## Work instructions
Your answer must be one number: the count of lines below that hold the word "structure".

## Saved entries
/-! ### Teams (R253, R258, R267) -/

theorem Team.restored_groups (t : Team) (c : CoreId) (cycle w j : Nat) :
    (t.restored c cycle w).groups[j]? = (t.groups[j]?).map (Group.comesBack t.whole j) := by
  show (t.groups.zipIdx.map fun p => Group.comesBack t.whole p.2 p.1)[j]? = _
  rw [List.getElem?_map, List.getElem?_zipIdx, Option.map_map, Nat.zero_add]
  rfl

/-- A restored team, its capabilities filtered, before its words run. -/
def Team.cleaned (t : Team) (p : Cap → Bool) (c : CoreId) (cycle w : Nat) : Team := (t.restored c cycle w).clean p

theorem Team.cleaned_groups (t : Team) (p : Cap → Bool) (c : CoreId) (cycle w j : Nat) :
    (t.cleaned p c cycle w).groups[j]? = (t.groups[j]?).map fun g => (g.comesBack t.whole j).clean p := by
  show ((t.restored c cycle w).groups.map (Group.clean p))[j]? = _
  rw [List.getElem?_map, t.restored_groups, Option.map_map]
  rfl

/-- A restored team as it stands on its core. -/
def Team.back (t : Team) (p : Cap → Bool) (c : CoreId) (cycle w n : Nat) : Team := ((t.cleaned p c cycle w).wakeUp w).asksAgain n

theorem anyBit_preempt (w : Word) : anyBit (w ||| cPreempt) stoppingMask = anyBit w stoppingMask := by
  have off : cPreempt &&& stoppingMask = 0 := by decide
  unfold anyBit
  rw [BitVec.and_or_distrib_right, off]
  simp

/-- R258: PREEMPT stops no team. -/
theorem Team.hasStopping_cleaned (t : Team) (p : Cap → Bool) (c : CoreId) (cycle w : Nat) :
    (t.cleaned p c cycle w).hasStopping = t.hasStopping := by
  show List.any ((t.groups.zipIdx.map fun q => q.1.comesBack t.whole q.2).map (Group.clean p))
    (fun g => anyBit g.cause stoppingMask) = _
  have causes : ∀ q : Group × Nat,
      anyBit ((q.1.comesBack t.whole q.2).clean p).cause stoppingMask = anyBit q.1.cause stoppingMask := fun q => anyBit_preempt q.1.cause
  have firsts := List.any_map (l := t.groups.zipIdx) (f := Prod.fst) (p := fun g : Group => anyBit g.cause stoppingMask)
  rw [List.zipIdx_map_fst] at firsts
  rw [List.map_map, List.any_map, Team.hasStopping, firsts]
  exact congrArg (List.any t.groups.zipIdx) (funext causes)

/-- What a restore on a core brings back of a team. -/
structure Team.Returned (t u : Team) (c : CoreId) : Prop where
  core : u.core = some c
  st : u.st = if t.hasStopping = true then .stopped else .running
  groups : ∀ j : Nat, ∃ f : Group → Group, u.groups[j]? = (t.groups[j]?).map f ∧ ∀ g : Group, g.Returned t.whole (f g)

theorem Group.returned_clean (p : Cap → Bool) (whole : Bool) (age : Nat) (g : Group) :
    g.Returned whole ((g.comesBack whole age).clean p) :=
  ⟨rfl, fun l => ((Group.clean_spec p _).2 l).trans (g.comesBack_look whole age l)⟩

theorem Group.Returned.resumed {whole : Bool} {g h : Group} (r : g.Returned whole h) : g.Returned whole h.resumed :=
  ⟨h.resumed_spec.1.trans r.cause, fun l => (h.resumed_spec.2 l).trans (r.files l)⟩

theorem Team.returned_back (t : Team) (p : Cap → Bool) (c : CoreId) (cycle w n : Nat) : t.Returned (t.back p c cycle w n) c := by
  have stopping := t.hasStopping_cleaned p c cycle w
  have groups := t.cleaned_groups p c cycle w
  unfold Team.back Team.wakeUp
  split
  next h =>
    exact ⟨rfl, by rw [if_pos (stopping ▸ h)]; rfl, fun j => ⟨_, groups j, Group.returned_clean p t.whole j⟩⟩
  next h =>
    refine ⟨rfl, by rw [if_neg (stopping ▸ h)]; rfl, fun j => ⟨_, ?_, fun g => (Group.returned_clean p t.whole j g).resumed⟩⟩
    show ((t.cleaned p c cycle w).groups.map Group.resumed)[j]? = _
    rw [List.getElem?_map, groups, Option.map_map]
    rfl
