-- ==== Sys2Proof/Machine/RegMap.lean ====
section
/-! DEFINITION. The register map (R508–R517): every field of every set-up register as a named `Field`
(byte address, lowest bit, width, reset value), every W1C flag with its event counter (R35), and the table
`regTable` of register words with access types, stated ranges and "reads as" values (R510–R512).
Written from the register tables of the chapters.  A reset value the spec gives as "—" is 0 here
(DESIGN CHOICE, assumption log 2); "per variant" is the MSC416-A26 (assumption log 3). -/

namespace Sys2Proof.Machine

/-- One field of a set-up register: the byte address of its word, its lowest bit, its width and its reset value. -/
structure Field where
  addr : Nat
  lo : Nat
  width : Nat
  reset : Nat
  deriving DecidableEq, Repr

/-- A W1C flag with its 16-bit event counter (R35). -/
structure Flag where
  bit : Field
  cnt : Field
  deriving DecidableEq, Repr

/-- Access types of R510 (no register has a WO field). -/
inductive Access where
  | ro | rw | w1c | w1s | rwl
  deriving DecidableEq, Repr

/-- What the register table says of one field: place, access, reset, stated range and "reads as" values (R512). -/
structure FieldSpec where
  lo : Nat
  width : Nat
  acc : Access
  reset : Nat
  min : Nat := 0
  max : Nat := 2 ^ width - 1
  /-- `(a, b, v)`: a written value from `a` to `b` is accepted and reads as `v`. -/
  readsAs : List (Nat × Nat × Nat) := []
  /-- The field is kept in settings (R516). -/
  kept : Bool := false
  deriving DecidableEq, Repr

/-- One row of the register table: base address, index dimensions (stride and count, widest stride first), fields. -/
structure RegRow where
  base : Nat
  dims : List (Nat × Nat)
  fields : List FieldSpec
  deriving DecidableEq, Repr

def FieldSpec.at (sp : FieldSpec) (addr : Nat) : Field := ⟨addr, sp.lo, sp.width, sp.reset⟩
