-- ==== Sys2Proof/Machine/Ntc.lean ====
section
/-! DEFINITION. The NTC formula of R309 between ratio codes and temperatures, evaluated with logarithm and exponential to
2⁻⁵⁶ before the rounding of R5 (assumption log 5). -/

namespace Sys2Proof.Machine

/-- 2⁶⁴, the scale of the fixed-point numbers below. -/
def q64 : Int := 18446744073709551616

def q64ln2 : Int := 12786308645202655660

/-- Σ y^(2i+1) / (2i + 1) from the term `t` of exponent `n` on, `y2` the square of y. -/
def atanhGo : Nat → Int → Int → Nat → Int
  | 0, _, _, _ => 0
  | k + 1, y2, t, n => t / n + atanhGo k y2 (t * y2 / q64) (n + 2)

/-- Natural logarithm of a number in [1, 2), scaled. -/
def lnUnit (x : Rat) : Int :=
  let y : Int := ((x - 1) / (x + 1) * q64).floor
  2 * atanhGo 22 (y * y / q64) y 1

/-- Natural logarithm of a positive number, scaled. -/
def lnScaled : Nat → Rat → Int
  | 0, x => lnUnit x
  | k + 1, x => if x < 1 then lnScaled k (2 * x) - q64ln2 else if 2 ≤ x then lnScaled k (x / 2) + q64ln2 else lnUnit x

/-- Σ x^i / i! from the term `t` of index `i` on, `x` scaled. -/
def expGo : Nat → Int → Int → Nat → Int
  | 0, _, _, _ => 0
  | k + 1, x, t, i => t + expGo k x (t * x / q64 / (i + 1)) (i + 1)

/-- Exponential, scaled: the 64th part of the argument, then six squarings. -/
def expScaled (x : Rat) : Int :=
  let e := expGo 18 (x / 64 * q64).floor q64 0
  let sq (a : Int) : Int := a * a / q64
  sq (sq (sq (sq (sq (sq e)))))

/-- e^(-x) for x from 0 on (R217, R240); below 2⁻⁵⁶ it is 0. -/
def expNeg (x : Rat) : Rat := if 40 ≤ x then 0 else (expScaled (-x) : Rat) / q64

/-- The nearest integer, ties away from zero (R5). -/
def ratRound (q : Rat) : Int := roundDiv q.num q.den

/-- Temperature in 0.01 °C of a ratio code, from NTC_BETA in K and NTC_RNOM in 10 Ω (R309). -/
def ntcTemp (beta rnom code : Nat) : Int :=
  let r : Rat := (10000 * code : Nat) / ((65535 - code : Nat) : Rat)
  let l : Rat := (lnScaled 40 (r / (10 * rnom : Nat)) : Rat) / q64
  ratRound (100 * (1 / (1 / (29815 / 100 : Rat) + l / beta) - 27315 / 100))

/-- The ratio code of a temperature in 0.01 °C (R292): the inverse formula, rounded. -/
def ntcCode (beta rnom : Nat) (t : Int) : Nat :=
  let tk : Rat := (t + 27315 : Int) / 100
  if tk ≤ 0 then 65535
  else
    let r : Rat := (10 * rnom : Nat) * ((expScaled (beta * (1 / tk - 1 / (29815 / 100 : Rat))) : Rat) / q64)
    (ratRound (65535 * r / (r + 10000))).toNat

end Sys2Proof.Machine
end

## Solved problem
5